# EXERCISE AIM:
From the records below, transcribe only the lines running from the one with "R229, R318). -/" through the one with "(K.poolDrops pool) 1". Keep both of those end lines.

# RECORD EXCERPTS:
-- ==== Sys2Proof/Machine/TelOps.lean ====
section
/-! DEFINITION. What is measured of a packet (Telemetry and counters): drops and their counters, histograms, the tally
table, postcards. -/
namespace Sys2Proof.Machine

/-! Times of a packet. -/

/-- An 80-bit timestamp as seconds × 10^9 + nanoseconds modulo 2^64 (R308). -/
def stampNs64 (s : Nat) : Nat := (s / 2 ^ 32 * 1000000000 + s / 4 % 2 ^ 30) % 2 ^ 64

/-- Latency in whole ns from the receive point to scheduler time `t`, at least 0 (R298). -/
def Pkt.latencyAt (p : Pkt) (t : Nat) : Nat := (schedDiff t p.rxAt).toNat / 65536

/-- Saturating at 32 bits, as records hold it (R298, Table 1). -/
def sat32 (n : Nat) : Nat := min 0xFFFFFFFF n

/-! Histograms (R300). -/

def latBin (l : Nat) : Nat := min 31 (log2 l - 7)
def depthBin (d : Nat) : Nat := if d = 0 then 0 else min 31 (log2 d + 1)

/-- Bin numbers of a queue's two histograms and of a port's. -/
def binLat (n k : Nat) : Nat := n * 64 + k
def binDepth (n k : Nat) : Nat := n * 64 + 32 + k
def binPort (p k : Nat) : Nat := 2 ^ 20 + p * 32 + k

/-- An admission decision at depth `depth` enters the depth histogram of a front-panel queue (R300). -/
def Dev.histDepth (d : Dev) (n depth : Nat) (excl : Bool) : Dev :=
  if qFront n && !excl then Dev.countBin d (binDepth n (depthBin depth)) else d

/-- A transmitted packet's latency enters the histograms of its queue and port, and the queue's sums (R300, R327). -/
def Dev.histLat (d : Dev) (n l : Nat) (excl : Bool) : Dev :=
  if qFront n then
    let d := if excl then d else Dev.countBin (Dev.countBin d (binLat n (latBin l))) (binPort (qPort n) (latBin l))
    let d := if Dev.el d (K.eqLatMax n) < sat32 l then Dev.setEl d (K.eqLatMax n) (sat32 l) else d
    Dev.count (Dev.count d (K.eqLatSum n) l) (K.eqLatPkts n) 1
  else d

/-! The tally table (R302 to R305). -/

/-- The bucket of a flow (R302). -/
def tallyBucket (prof key : Nat) : Nat := crcOf 5 0 (beBytes 1 prof ++ beBytes 32 key) % 2 ^ 17

/-- A tally record (R310, type 2). -/
def tallyRec (barn reason : Nat) (t : Tally) : Nat :=
  2 + barn * 2 ^ 4 + reason * 2 ^ 6 + t.profile * 2 ^ 8 + t.pkts * 2 ^ 96 + t.bytes * 2 ^ 136 + t.maxLat * 2 ^ 184
    + t.seen * 2 ^ 216 + t.key * 2 ^ 256

/-- Write a tally record: it takes a total token when one is present and is never suppressed (R304, R307, log 11). -/
def Dev.exportTally (d : Dev) (barn reason : Nat) (t : Tally) : Dev :=
  Dev.perf (Dev.telWrite (Dev.takeTotal d (barn * 4)) (tallyRec barn reason t)) 0x2C 4 1

def Dev.setTally (d : Dev) (i : Nat) (t : Option Tally) : Dev :=
  { d with tel := { d.tel with tally := SMap.put d.tel.tally i t } }

/-- Entries of a barn's table in use, and those of one bucket as (place, entry). -/
def Dev.tallyBarn (d : Dev) (barn : Nat) : List (Nat × Tally) := d.tel.tally.filter (fun x => x.1 / 2 ^ 20 == barn)
def Dev.tallyWays (d : Dev) (barn b : Nat) : List (Nat × Tally) :=
  (List.range 8).filterMap (fun w =>
    let i := barn * 2 ^ 20 + b * 8 + w
    (SMap.find d.tel.tally i).map (fun t => (i, t)))

/-- The least recently seen of some entries, the lowest place on a tie (R304). -/
def tallyOldest : List (Nat × Tally) → Option (Nat × Tally)
  | [] => none
  | x :: t =>
    match tallyOldest t with
    | some y => if y.2.seen < x.2.seen then some y else some x
    | none => some x

/-- Add one packet of L bytes to its flow's entry, creating it, after an eviction where its bucket is full (R303,
R304). -/
def Dev.tallyAdd (d : Dev) (barn prof key len ms : Nat) : Dev :=
  let b := tallyBucket prof key
  let ways := Dev.tallyWays d barn b
  let d := Dev.perf d (0x20 + barn) 10 1
  match ways.find? (fun x => x.2.key == key && x.2.profile == prof) with
  | some x =>
    Dev.setTally d x.1
      (some { x.2 with pkts := (x.2.pkts + 1) % 2 ^ 40, bytes := (x.2.bytes + len) % 2 ^ 48, seen := ms })
  | none =>
    let new : Tally := { key := key, profile := prof, pkts := 1, bytes := len, maxLat := 0, seen := ms }
    let d := Dev.perf d (0x20 + barn) 11 1
    match (List.range 8).find? (fun w => !(ways.any (fun x => x.1 % 8 == w))) with
    | some w =>
      Dev.setEl (Dev.setTally d (barn * 2 ^ 20 + b * 8 + w) (some new)) (K.tallyUsed barn)
        (Dev.el d (K.tallyUsed barn) + 1)
    | none =>
      match tallyOldest ways with
      | some x =>
        let d := Dev.day (Dev.perf (Dev.count (Dev.exportTally d barn 0 x.2) K.tallyEvictions 1) (0x20 + barn) 12 1) 2
        Dev.setTally d x.1 (some new)
      | none => d

/-- Bytes of a frame that was tallied before its tail (R303). -/
def Dev.tallyBytes (d : Dev) (barn prof key len : Nat) : Dev :=
  match (Dev.tallyWays d barn (tallyBucket prof key)).find? (fun x => x.2.key == key && x.2.profile == prof) with
  | some x => Dev.setTally d x.1 (some { x.2 with bytes := (x.2.bytes + len) % 2 ^ 48 })
  | none => d

/-- Raise an entry's maximum latency (R303). -/
def Dev.tallyLat (d : Dev) (barn prof key l : Nat) : Dev :=
  match (Dev.tallyWays d barn (tallyBucket prof key)).find? (fun x => x.2.key == key && x.2.profile == prof) with
  | some x =>
    if x.2.maxLat < sat32 l then Dev.setTally d x.1 (some { x.2 with maxLat := sat32 l }) else d
  | none => d

/-! Postcards (R306 to R308). -/

/-- What a postcard says beside what its packet says. -/
structure Card where
  reason : Nat
  spilled : Bool
  ecn : Bool
  stomped : Bool
  dex : Bool
  outPort : Nat
  queue : Nat
  latency : Nat
  depth : Nat
  /-- IOAM Flow ID and Sequence Number of a direct export (R317). -/
  flow : Nat
  seqNo : Nat
  /-- The packet was parsed: before, every field that comes from the sheaf is zero. -/
  parsed : Bool
  deriving DecidableEq, Repr

/-- The four Toeplitz keys in force (R99, R129). -/
def Dev.toeplitzKeys (d : Dev) : List (List Byte) := (List.range 4).map (fun j => Dev.blobIn d (K.hashToeplitzKey j))

/-- The postcard record (R308, Table 3). `trig` holds the trigger bits [7:4]; `img` is the bank whose profiles name the
hash and the key. -/
def cardRec (d : Dev) (img : Image) (c : Card) (p : Pkt) (s : Sheaf) (fs : SMap Nat) (trig : Nat) : Nat :=
  let key := if c.parsed then (keyOf img s (fieldOf s fs 25)).1 else 0
  let hash := if c.parsed then hashOf img (Dev.toeplitzKeys d) s (fieldOf s fs 27) else 0
  let user := if c.dex then c.flow % 2 ^ 32 + c.seqNo % 2 ^ 32 * 2 ^ 32 + key % 2 ^ 128 * 2 ^ 64 else key % 2 ^ 192
  1 + trig * 2 ^ 4 + c.reason * 2 ^ 8 + b2n c.spilled * 2 ^ 16 + b2n p.cut * 2 ^ 17 + b2n c.ecn * 2 ^ 18
    + b2n c.stomped * 2 ^ 19 + p.epoch * 2 ^ 20 + b2n c.dex * 2 ^ 21 + p.cls * 2 ^ 24
    + p.inPort * 2 ^ 96 + c.outPort * 2 ^ 107 + c.queue * 2 ^ 118
    + stampNs64 p.tsTb0 * 2 ^ 128 + sat32 c.latency * 2 ^ 192 + c.depth % 2 ^ 32 * 2 ^ 224 + hash * 2 ^ 256
    + Pkt.len p % 2 ^ 14 * 2 ^ 288 + user * 2 ^ 320

/-- The two buckets of pipeline n let a request pass, or not (R307). -/
def Dev.admitCard (d : Dev) (n : Nat) (dropCard : Bool) : Option Dev :=
  match Bucket.take (Dev.totBucket d n) 16 with
  | none => none
  | some t =>
    if dropCard then
      match Bucket.take (Dev.dropBucket d n) 16 with
      | none => none
      | some x => some (Dev.setDrop (Dev.setTot d n t) n x)
    else some (Dev.setTot d n t)

/-- Request a postcard of pipeline n: it is written, or suppressed (R307). -/
def Dev.requestCard (d : Dev) (n : Nat) (dropCard : Bool) (rec : Nat) (q : Option Nat) : Dev :=
  let d := Dev.perf d 0x2C 1 1
  match Dev.admitCard d n dropCard with
  | some d =>
    let d := Dev.perf (Dev.count (Dev.telWrite d rec) K.telPcWritten 1) 0x2C 2 1
    match q with
    | some q => if qFront q then Dev.count d (K.eqPostcards q) 1 else d
    | none => d
  | none => Dev.perf (Dev.count d K.telPcSuppressed 1) 0x2C 3 1

/-- The sampler of pipeline n counts a packet that names sampler k: every sample.n-th is sampled (R306). -/
def Dev.sample (d : Dev) (n k : Nat) : Dev × Bool :=
  if k = 0 then (d, false)
  else
    let i := n * 16 + k
    let c := SMap.get d.tel.sampler i 0 + 1
    let hit := Dev.el d (K.sampleN (k - 1)) ≤ c
    ({ d with tel := { d.tel with sampler := SMap.set d.tel.sampler i (if hit then 0 else c) 0 } }, hit)

/-- Trigger bits: drop, latency, sample, mark (R306, R308). -/
def triggers (drop lat samp mark : Bool) : Nat := b2n drop + 2 * b2n lat + 4 * b2n samp + 8 * b2n mark

/-- A drop's postcard: requested where the mask selects the reason; it records whether the packet is `sampled` and the
mark trigger too, and with tel_exclude the drop alone (R306). -/
def Dev.dropCardAt (d : Dev) (n : Nat) (c : Card) (p : Pkt) (s : Sheaf) (fs : SMap Nat) (q : Option Nat) (sampled : Bool) :
    Dev :=
  let mark := c.parsed && fieldOf s fs 29 != 1 && fieldOf s fs 11 == 1
  let dropT := bit (byteAt (Dev.blob d K.telPcDropMask) (c.reason / 8)) (c.reason % 8)
  if dropT && !Pkt.own p then
    Dev.requestCard d n true
      (cardRec d (Pipe.bank (Dev.pipe d n) p.epoch) c p s fs (triggers true false sampled mark)) q
  else d

/-- The drop of a packet that its sampler has not counted yet (R306). -/
def Dev.dropCard (d : Dev) (n : Nat) (c : Card) (p : Pkt) (s : Sheaf) (fs : SMap Nat) (q : Option Nat) : Dev :=
  let sm := if c.parsed && fieldOf s fs 29 != 1 then Dev.sample d n (fieldOf s fs 26) else (d, false)
  Dev.dropCardAt sm.1 n c p s fs q sm.2

/-! Uncorrectable records of the telemetry region. -/

/-- The patrol scrub finds the record of sequence number s uncorrectable, where the region holds it (R503). -/
def Dev.badRecord (d : Dev) (s : Nat) : Dev :=
  let head := Dev.el d K.telStoreHead
  if d.tel.inRegion && decide (s < head ∧ head ≤ s + Dev.telCap d) then Dev.recLost d s else d

/-! Drops (R190, R318). -/

/-- drop.count of a code (R318, R326). -/
def Dev.countDrop (d : Dev) (code : Nat) : Dev := Dev.count d (K.dropCount (code / 64) (code % 64)) 1

/-- A drop counted against the port that received the packet: rx.drops, and rx.overrun for codes 0x01 and 0x03
(R318, R321). -/
def Dev.dropAtPort (d : Dev) (code p : Nat) : Dev :=
  let d := Dev.countStat (Dev.countDrop d code) p 10 1
  if code = 0x01 ∨ code = 0x03 then Dev.countStat d p 12 1 else d

/-- The counters of queue n that a reason raises (R190, R196, R229, R318). -/
def Dev.dropAtQueue (d : Dev) (code n : Nat) : Dev :=
  let d := Dev.countStat (Dev.countDrop d code) (qPort n) 21 1
  let pool := Dev.qPool d n
  let d :=
    if code = 0x20 ∨ code = 0x21 then Dev.count d (K.poolDrops pool) 1
    else if code = 0x22 then Dev.count d (K.poolPushouts pool) 1
    else if code = 0x23 then Dev.count d K.hrDrops 1
    else if code = 0x24 then Dev.perf d 0x26 9 1
    else if code = 0x30 then Dev.count d K.granDropsEcc 1
    else if code = 0x31 then Dev.count d K.granDropsRetired 1
    else if code = 0x39 then Dev.count d K.schedLaunchLateDrops 1
    else if code = 0x15 then Dev.count d K.epochReleaseDrops 1
    else if code = 0x40 then Dev.count d K.dmaPuntDrops 1
    else d
  if qFront n then
    let d :=
      if code = 0x20 ∨ code = 0x21 then Dev.count d (K.eqDropThreshold n) 1
      else if code = 0x22 then Dev.count d (K.eqDropPushedOut n) 1
      else if code = 0x25 ∨ code = 0x2B then Dev.count d (K.eqDropPortDown n) 1
      else if code = 0x26 then Dev.count d (K.eqDropAged n) 1
      else if code = 0x27 then Dev.count d (K.eqFlushed n) 1
      else if code = 0x30 ∨ code = 0x31 then Dev.count d (K.eqSpillEccDrops n) 1
      else d
    Dev.setEl (Dev.count d (K.eqDropTotal n) 1) (K.eqDropLast n) code
  else d

/-- A packet is dropped at ingress with `code`, counted against its receiving port: its counters and its postcard
(R190, R306, R318). -/
def Dev.dropIn (d : Dev) (code : Nat) (p : Pkt) (parsed : Bool) : Dev :=
  let d := Dev.dropAtPort d code p.inPort
  let c : Card := { reason := code, spilled := false, ecn := false, stomped := false, dex := false, outPort := 0x7FF,
                    queue := 0, latency := Pkt.latencyAt p (Dev.now d), depth := 0, flow := 0, seqNo := 0,
                    parsed := parsed }
  Dev.dropCard d (portPipe p.inPort) c p p.sheaf p.fields none

/-- What the postcard of a packet dropped against queue n says beside its packet (R308). -/
def Dev.outCard (d : Dev) (code n : Nat) (x : Desc) (p : Pkt) : Card :=
  { reason := code, spilled := x.spilled, ecn := x.ecn, stomped := false, dex := false, outPort := qPort n,
    queue := qIdx n, latency := Pkt.latencyAt p (Dev.now d), depth := x.depth, flow := 0, seqNo := 0, parsed := true }

/-- A packet is dropped against queue n with `code`: its counters and its postcard, from the sheaf and fields it has
then, in the pipeline where it stands (R190, R306, R318). -/
def Dev.dropOut (d : Dev) (code n : Nat) (x : Desc) (p : Pkt) (egress : Bool) (s : Sheaf) (fs : SMap Nat) : Dev :=
  let d := Dev.dropAtQueue d code n
  Dev.dropCard d (if egress then portPipe (qPort n) else portPipe p.inPort) (Dev.outCard d code n x p) p s fs (some n)

/-- A packet of the punt staging buffer is dropped as punt_overflow: its sampler counted it as it entered the buffer
(R306, R367, log 57). -/
def Dev.dropPunt (d : Dev) (y : Punt) : Dev :=
  let n := 1040 * 16 + y.cpuQ
  let d := Dev.dropAtQueue d 0x40 n
  Dev.dropCardAt d (portPipe 1040) (Dev.outCard d 0x40 n y.desc y.pkt) y.pkt y.sheaf y.fields (some n) false

end Sys2Proof.Machine
end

# RESPONSE TO THIS EXERCISE:
/-- The counters of queue n that a reason raises (R190, R196, R229, R318). -/
def Dev.dropAtQueue (d : Dev) (code n : Nat) : Dev :=
  let d := Dev.countStat (Dev.countDrop d code) (qPort n) 21 1
  let pool := Dev.qPool d n
  let d :=
    if code = 0x20 ∨ code = 0x21 then Dev.count d (K.poolDrops pool) 1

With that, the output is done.